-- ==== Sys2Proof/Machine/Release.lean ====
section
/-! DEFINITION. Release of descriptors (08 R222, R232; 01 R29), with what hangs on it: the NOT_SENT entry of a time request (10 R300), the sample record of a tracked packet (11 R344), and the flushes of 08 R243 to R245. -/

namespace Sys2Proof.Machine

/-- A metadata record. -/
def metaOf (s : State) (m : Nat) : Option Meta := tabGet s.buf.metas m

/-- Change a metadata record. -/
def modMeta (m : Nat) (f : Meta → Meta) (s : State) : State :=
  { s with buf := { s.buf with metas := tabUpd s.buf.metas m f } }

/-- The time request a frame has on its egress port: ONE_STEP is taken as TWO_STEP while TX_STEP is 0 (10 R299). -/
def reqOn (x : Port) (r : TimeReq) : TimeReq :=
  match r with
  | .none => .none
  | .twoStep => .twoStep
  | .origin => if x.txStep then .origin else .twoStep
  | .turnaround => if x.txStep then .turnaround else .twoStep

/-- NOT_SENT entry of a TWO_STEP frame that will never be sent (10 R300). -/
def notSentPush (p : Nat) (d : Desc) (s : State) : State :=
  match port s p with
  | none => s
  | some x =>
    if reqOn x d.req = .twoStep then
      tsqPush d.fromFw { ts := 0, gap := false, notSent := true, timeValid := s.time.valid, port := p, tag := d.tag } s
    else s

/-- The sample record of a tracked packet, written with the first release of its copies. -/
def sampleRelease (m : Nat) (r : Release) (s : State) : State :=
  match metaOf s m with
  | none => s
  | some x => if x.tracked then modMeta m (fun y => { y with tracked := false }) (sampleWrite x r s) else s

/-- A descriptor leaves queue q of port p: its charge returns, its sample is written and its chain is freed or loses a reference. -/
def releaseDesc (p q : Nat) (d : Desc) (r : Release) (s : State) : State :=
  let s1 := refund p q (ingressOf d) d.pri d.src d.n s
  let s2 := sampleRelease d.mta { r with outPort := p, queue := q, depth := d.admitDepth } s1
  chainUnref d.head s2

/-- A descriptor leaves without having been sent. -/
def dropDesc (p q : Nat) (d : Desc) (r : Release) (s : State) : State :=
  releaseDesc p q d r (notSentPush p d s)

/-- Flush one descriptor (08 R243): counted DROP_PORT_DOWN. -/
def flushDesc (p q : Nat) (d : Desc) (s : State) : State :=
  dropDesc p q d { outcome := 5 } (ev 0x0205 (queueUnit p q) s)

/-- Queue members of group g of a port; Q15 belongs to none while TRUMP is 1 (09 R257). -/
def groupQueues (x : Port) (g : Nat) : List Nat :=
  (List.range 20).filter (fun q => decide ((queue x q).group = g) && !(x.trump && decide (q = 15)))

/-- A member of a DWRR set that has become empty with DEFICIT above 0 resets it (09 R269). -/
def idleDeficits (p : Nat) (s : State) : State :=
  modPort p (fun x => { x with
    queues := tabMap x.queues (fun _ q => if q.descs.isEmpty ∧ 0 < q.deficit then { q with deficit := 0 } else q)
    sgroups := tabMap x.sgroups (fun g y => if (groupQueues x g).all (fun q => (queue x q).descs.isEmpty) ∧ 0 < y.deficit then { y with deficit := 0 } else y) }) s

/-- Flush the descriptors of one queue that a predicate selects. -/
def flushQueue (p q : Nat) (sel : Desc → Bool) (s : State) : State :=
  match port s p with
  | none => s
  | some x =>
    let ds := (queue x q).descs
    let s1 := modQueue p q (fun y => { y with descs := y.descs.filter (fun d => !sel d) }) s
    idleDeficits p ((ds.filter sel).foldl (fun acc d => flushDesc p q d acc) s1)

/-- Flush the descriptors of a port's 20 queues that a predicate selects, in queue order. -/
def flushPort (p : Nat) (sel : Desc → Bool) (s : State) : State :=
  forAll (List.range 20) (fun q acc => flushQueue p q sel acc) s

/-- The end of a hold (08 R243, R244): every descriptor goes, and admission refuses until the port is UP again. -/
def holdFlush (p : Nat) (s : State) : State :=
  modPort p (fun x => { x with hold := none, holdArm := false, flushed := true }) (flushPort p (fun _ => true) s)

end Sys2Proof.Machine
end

--------

● WHAT IS EXPECTED: Where a line in the records above includes the string "List", show it.

● RESULT FOR THIS TASK:
def groupQueues (x : Port) (g : Nat) : List Nat :=
  (List.range 20).filter (fun q => decide ((queue x q).group = g) && !(x.trump && decide (q = 15)))
  forAll (List.range 20) (fun q acc => flushQueue p q sel acc) s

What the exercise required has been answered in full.